[[ GIVEN DATA, beginning ]]

-- ==== Sys2Proof/Tests/Slice0.lean ====
section
/-! SUPPORT. Tests: a small device and the states built from it; for every statement a state and operands that meet its hypotheses; an
ill-formed command for every check of WellFormed.lean; and single steps whose expected results are computed by hand from the spec. -/

open Sys2Proof Sys2Proof.Machine

namespace Sys2Proof.Tests

/-! ### A small device -/

def kind : DieKind :=
  { idBytes := 0, pageKiB := 16, planes := 2, pagesPerBlock := 8, blocksPerPlane := 16, tR := 50, tProg := 500, tBers := 3000, tSusp := 50,
    wcRead := 60, wcProg := 600, wcErase := 4000, slcProg := 200, unitKiB := 16, slcBlockKiB := 64, readOffsets := [] }

/-- A chart of four members with one die each, one constellation and one host link, of the magnitude `m`. -/
def chartOf (m : Nat) : Chart :=
  { magnitude := m
    dies := { chans := [(0, ⟨1, 1, 0⟩), (8, ⟨1, 1, 0⟩), (16, ⟨1, 1, 0⟩), (24, ⟨1, 1, 0⟩)], kinds := [kind], toggle := true, rate := 1200 }
    ports := { h0Split := 0, h1Split := 3, h0Gen := 4, h1Gen := 4, vfCount := [4], nMode := [2], mtu := 4096 }
    ten := { vfSlots := 4, fabricSlots := 4, qpoolPf := 64, qpoolVf := 64, qpoolFabric := 64, qpoolSystem := 16, maxQueues := 8,
             defQueues := 4, maxInflight := 16, maxNs := 8, maxQp := 16 }
    cons := [{ columns := [0], codeRate := 2, zoned := true, conv := true, activeLimit := 8, openLimit := 4, stagger := false }]
    zone := { planesPerSet := 2, zone4k := 256, maxZones := 16, devActive := 8, devOpen := 4, nsActive := 8, nsOpen := 4, granuleKiB := 64 }
    budget := { meridianUs := 250, shares := [], reserve := 10, lend := 10, defWeight := 1 }
    dram := { channels := 1, gibPerChannel := 8, rate := 3200, wbufMiB := 64, hotMinGiB := 1, hotMaxGiB := 2, fdpGiB := 1, ingots := 0,
              systemMiB := 16 }
    power := { psMax := [], idleMs := [], duskMiB := 64, warn := 70, t1 := 80, t2 := 90, t3 := 100, trip := 115 }
    keys := { tenantSlots := 4, systemSlots := 8, gcm := 0, xts := 0, ctr := 0 }
    time := { source := 5, ptpDomain := 0, ppsWindow := 1000, holdoverS := 30 }
    media := { scrubH := 24, assayLog2 := 10, spareMin := 2, finalReserve := 1 }
    pair := { companion := 9, lanes := 8, resyncShare := 10 } }

/-- Namespace 1 is zoned, in four zones of 256 blocks; namespace 2 is conventional. -/
def zonedNs : Ns :=
  { cons := 0, zoned := true, nsze := 1024, lbaf := 0, pi := 0, guard := 0, handles := [], slots := 4, zoneBase := 0, zoneCount := 4, openM1 := 3, activeM1 := 3,
    secure := false, rmw := false, keySlot := some 4, deferred := {}, lost := {} }
def flatNs : Ns := { zonedNs with zoned := false, handles := [0], slots := 1, zoneCount := 0, keySlot := some 5 }

/-- The first controller is the manager's, of PF 0 (OWNER 0x1000); the other is that of tenant slot 0. -/
def queue (n : Nat) : QCtx := { sqSize := 15, cqSize := 15, sqCqid := n, sqValid := true, cqValid := true, ien := true }

/-- The device: sealed, ready, with its namespaces attached to both controllers. -/
def base : State :=
  { State.reset with
    boot := { State.reset.boot with sramFilled := true, running := true, stepsDone := [1, 2, 3, 4, 5, 6, 7, 8],
                                    straps := { (default : Straps) with h1w := 3 } }
    chart := { State.reset.chart with phase := .sealed, cur := chartOf 1, safeInForce := false }
    regs := ((((State.reset.wr Reg.BOOT_STATUS_STAGE 8).wr (Reg.HOST_LINK_STATUS_UP.at 0) 1).wr Reg.KEY_LIMIT_XTS_LO_DU (2 ^ 30)).wr
      Reg.KEY_LIMIT_CTR_LO_BYTES (2 ^ 31)).regs
    nv := { ({} : Nv) with
            ns := [(1, zonedNs), (2, flatNs)]
            zones := [(zoneKey 1 0, { st := .iopen, column := some 0, sets := [0, 0, 0, 0], wp := 4, reserved := 4, committed := 4 }),
                      (zoneKey 1 1, { st := .full, wp := 192, reserved := 192, committed := 192 })]
            attach := [(attachKey 0 1, 0), (attachKey 0 2, 0), (attachKey 4096 1, 0), (attachKey 4096 2, 0)]
            sets := [(blockKey 0 0, [0, 1]), (blockKey 0 1, [2, 3]), (blockKey 0 2, [4, 5]),
                     (blockKey 256 0, [0, 1]), (blockKey 256 1, [2, 3]), (blockKey 256 2, [4, 5]),
                     (blockKey 512 0, [0, 1]), (blockKey 512 1, [2, 3]), (blockKey 512 2, [4, 5]),
                     (blockKey 768 0, [0, 1]), (blockKey 768 1, [2, 3]), (blockKey 768 2, [4, 5])] }
    jr := { ({} : Journal) with disk := { ({} : Nv) with keys := [(4, (0, 65536)), (5, (0, 65536))] } }
    key := { ({} : KeyState) with
             kek := some 1, slots := [(4, ⟨false, .xts, 0x1FFF, 7, 0⟩), (5, ⟨false, .xts, 0x1FFF, 8, 0⟩)], keyReady := [1, 2] }
    host := { ({} : HostState) with
              ctrls := [(0, { en := true, rdy := true, queues := 4 }), (4096, { en := true, rdy := true, queues := 4 })] }
    ten := { ({} : TenantState) with slots := [(0, { phase := .active })] }
    q := { ({} : QueueState) with
           ctx := [(qKey 0 0, queue 0), (qKey 0 1, queue 1), (qKey 4096 0, queue 0), (qKey 4096 1, queue 1)]
           cached := [qKey 0 0, qKey 0 1, qKey 4096 0, qKey 4096 1] } }

/-- The device as one side of a pair. -/
def pairBase : State :=
  { base with
    chart := { base.chart with cur := chartOf 0 }
    nv := { base.nv with pairSt := .paired }
    pair := { base.pair with linkUp := true, credit := 1000 } }

/-- An admin and an I/O command of the manager's controller. -/
def adm : CmdRef := ⟨4096, 0, 1⟩
def io : CmdRef := ⟨4096, 1, 2⟩
def cmdOf (r : CmdRef) (op : Nat) (p : Phase) : Cmd :=
  { ref := r, opcode := op, units := 0, dl := 0, stamp := none, fetchedAt := 0, seq := 0, nsid := 0, reserve := false, epoch := 0,
    urgent := false, deadline := .none, phase := p }
def withCmd (s : State) (r : CmdRef) (op : Nat) (p : Phase) : State := { s with q := { s.q with cmds := [(cmdKey r, cmdOf r op p)] } }
def admS : State := withCmd base adm 6 .fetched
def ioS (op : Nat) : State := withCmd base io op .fetched
def runS (op : Nat) : State := withCmd base io op .accepted

/-- The device with a field of its register table, a mailbox, a domain or a die changed. -/
def withReg (f : Field) (v : Nat) : State := base.wr f v
def withMbx (m : Nat) (x : Mailbox) : State := { base with mbx := [(m, x)] }
def withDomain (d : Nat) (x : DomState) : State := { base with power := { base.power with dom := [(d, { state := x })] } }
def withDie (d : Die) : State := { base with md := { base.md with die := [(0, d)] } }
def withMember (st : MemberSt) : State := { base with nv := { base.nv with members := [(0, { st := st })], zones := [] } }
def withTen (t : Tenant) : State := { base with ten := { base.ten with slots := [(0, t)] } }
def withTime (t : TimeState) : State := { base with time := t }
def withQp (q : Qp) : State := { base with net := { base.net with qps := [(1, q)], ports := [(0, { up := true })] } }
def qp : Qp :=
  { port := 0, use := .fresh, error := false, rate := 1000, target := 1000, alpha := 0, steps := 0, lastCnp := none, next := 4, acked := 2,
    expect := 0, unacked := 1, retries := 0, rnr := 0, rnrWait := false, pmtu := 4096, ackTimeout := 14, retryCnt := 3, rnrRetry := 3 }
def pairAt (st : PairSt) : State := { pairBase with nv := { pairBase.nv with pairSt := st } }
def op (k : OpKind) (p : Purpose) : DieOp :=
  { id := 1, kind := k, cls := 0, owner := 4096, cons := none, deadline := .live 5, base := 0, arrival := 0, cost := 100, blocks := [0],
    page := 0, purpose := p, reserve := false, openRow := false, surplus := false, fromReserve := false, recovers := none, snap := [7],
    assay := false }
def found : Found := { copies := 2, companion := false, diesLeft := [], rows := [], keysBad := [], headersOk := true, proved := [] }
/-- An image of 1,024 bytes as far as its fields go (Table STU-3): MAGIC, FORMAT 1, FW_EDITION 3, lengths 1,024 and 512. -/
def image : FwImage :=
  { bytes := layout [(4, 0x57463954), (2, 1), (2, 3), (4, 1024), (4, 512)] ++ List.replicate 1008 0 }
def training : Training :=
  { failedChannels := [], rates := [], badDies := [], spareBytes := [], sfdpBad := [], badBlocks := [], exchanged := none, dramChannels := 1, dramGib := 8 }
/-- A container as far as MAGIC, FORMAT_VERSION 3, HEADER_SIZE 128 and TOTAL_LENGTH 512 (Table CHT-2). -/
def container : Container :=
  { bytes := layout [(4, 0x4E594C4C), (2, 3), (2, 128), (4, 512)] ++ List.replicate 500 0, content := chartOf 1 }
/-- A time-of-day message for second 7 (Table SID-2): SYNC, VERSION 1, valid, the second, and its CRC. -/
def todBytes : List Nat :=
  let b := layout [(1, 0x54), (1, 0x44), (1, 1), (1, 1), (6, 7), (4, 0)]
  b ++ leBytes 2 (crc16 b)
def wr : Wr :=
  { ref := io, nsid := 1, slba := 4, nlb := 1, zone := some 0, offset := 4, ru := [], handle := 0, fua := false, rmw := false, zeroes := false,
    data := [9], got := true, void := false, needAck := true, acked := false, completed := none, rowsDone := false, committed := none,
    flushed := false, patchData := false, patchParity := false }
def dec : Dec :=
  { op := op .read (.hostRead io 0 1), ch := 0, die := 0, step := 1, retry := 0, early := false, softLeft := 0, hallmark := true }
/-- The hash of the host NQN of the connection tests. -/
def hq : Nat := ConnectReq.hash ⟨1, 0, 15, 65535, [77], 10, false⟩
def job : Job :=
  { kind := .outOfService io 0 1, set := zoneKey 1 0, row := 0, pos := 1, left := [], bad := [], snap := [7], cls := 0, owner := 4096,
    cons := none, deadline := .none, lane := some 0 }
def prog (x : ServeStep) : Run1 :=
  { ref := io, engine := 0, prog := ⟨1, [65536, 65536, 0, 0], [], [(0, x)]⟩, left := [(0, x)], ready := true, bufs := [0, 1, 2, 3],
    chains := [], ranges := none, place := 0, sent := [] }
/-- A program of one POST step. -/
def progWords : List Nat := [0x0101] ++ List.replicate 31 0 ++ [0x0006] ++ List.replicate 15 0
/-- Zone 2 of namespace 1 after its opening. -/
def opened : State :=
  match (runS 0x79).openZone 1 2 zonedNs true with
  | .ok s => s
  | _ => base


/-- With nothing on the dies and no zone or reclaim unit open, every member is idle. -/
theorem idleMember_of_nothing {s : State} (m : Nat) (hd : s.md.die = []) (hz : s.nv.zones = []) (hr : s.nv.rus = []) : s.idleMember m := by
  refine ⟨fun d _ => ?_, ?_, ?_⟩
  · simp [State.die, hd, mapGet, mapGet?]
  · simp [hz]
  · simp [hr]

/-- The clauses whose one hypothesis is that the block is on. -/
theorem witness_alive : base.alive = true ∧ State.reset.alive = true := by decide

theorem witness_StepRunsFrontCommand :
    ({ base with pending := [.tamper] } : State).pending = .tamper :: [] ∧ base.pending = [] := ⟨rfl, rfl⟩

theorem witness_EveryStepKeepsInvariant : State.reset.Inv ∧ step State.reset = .next State.reset.tick := by
  refine ⟨⟨rfl, ?_⟩, rfl⟩
  simp [AlmState.Numbered, State.reset]

theorem witness_BlockOffIgnoresCommands_1 :
    let s : State := { base with boot := { base.boot with porN := false } }
    s.alive = false ∧ Instr.tamper ≠ .porNAssert ∧ ∀ (a : Straps) (b : Pins) (n : Option Nor), Instr.tamper ≠ .porNDeassert a b n :=
  ⟨by decide, nofun, fun _ _ _ => nofun⟩

theorem witness_DomainsComplete_5 :
    let s : State := { withDomain 15 .waking with nv := { base.nv with zones := [] } }
    s.alive = true ∧ 15 ≤ 15 ∧ 15 ≤ 30 ∧ (s.domain 15).state = .waking ∧ (s.member (15 - 15)).st = .inService ∧ s.idleMember (15 - 15) :=
  ⟨by decide, by decide, by decide, by decide, by decide, idleMember_of_nothing _ rfl rfl rfl⟩

theorem witness_MediaEventsComplete_4 :
    let s : State := { withDie { busy := .resetting } with nv := { base.nv with zones := [] } }
    s.alive = true ∧ (s.die (dieKey 0 0)).busy = .resetting ∧ (s.die (dieKey 0 0)).failed = false ∧ (s.die (dieKey 0 0)).queue = [] ∧
      (∀ d, dieMember d = dieMember (dieKey 0 0) → d ≠ dieKey 0 0 → (s.die d).busy = .idle ∧ (s.die d).queue = []) ∧
      (∀ e ∈ s.nv.zones, e.2.st.isOpen = false) ∧ (∀ e ∈ s.nv.rus, e.2.held = none) ∧ s.setsOn (columnOf (dieKey 0 0)) = [] := by
  refine ⟨by decide, by decide, by decide, by decide, fun d _ hd => ?_, by decide, by decide, by decide⟩
  simp [State.die, withDie, mapGet, mapGet?, dieKey] at hd ⊢
  simp [hd]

[[ GIVEN DATA, end ]]

▸ **TASK DESCRIPTION**
Write out exactly the lines that fall from the line with "is idle. -/" to the line with "theorem witness_EveryStepKeepsInvariant : State.reset.Inv" in the records above, keeping both ends.

▸ **ANSWER TO THIS EXERCISE**
/-- With nothing on the dies and no zone or reclaim unit open, every member is idle. -/
theorem idleMember_of_nothing {s : State} (m : Nat) (hd : s.md.die = []) (hz : s.nv.zones = []) (hr : s.nv.rus = []) : s.idleMember m := by
  refine ⟨fun d _ => ?_, ?_, ?_⟩
  · simp [State.die, hd, mapGet, mapGet?]
  · simp [hz]
  · simp [hr]

/-- The clauses whose one hypothesis is that the block is on. -/
theorem witness_alive : base.alive = true ∧ State.reset.alive = true := by decide

theorem witness_StepRunsFrontCommand :
    ({ base with pending := [.tamper] } : State).pending = .tamper :: [] ∧ base.pending = [] := ⟨rfl, rfl⟩

theorem witness_EveryStepKeepsInvariant : State.reset.Inv ∧ step State.reset = .next State.reset.tick := by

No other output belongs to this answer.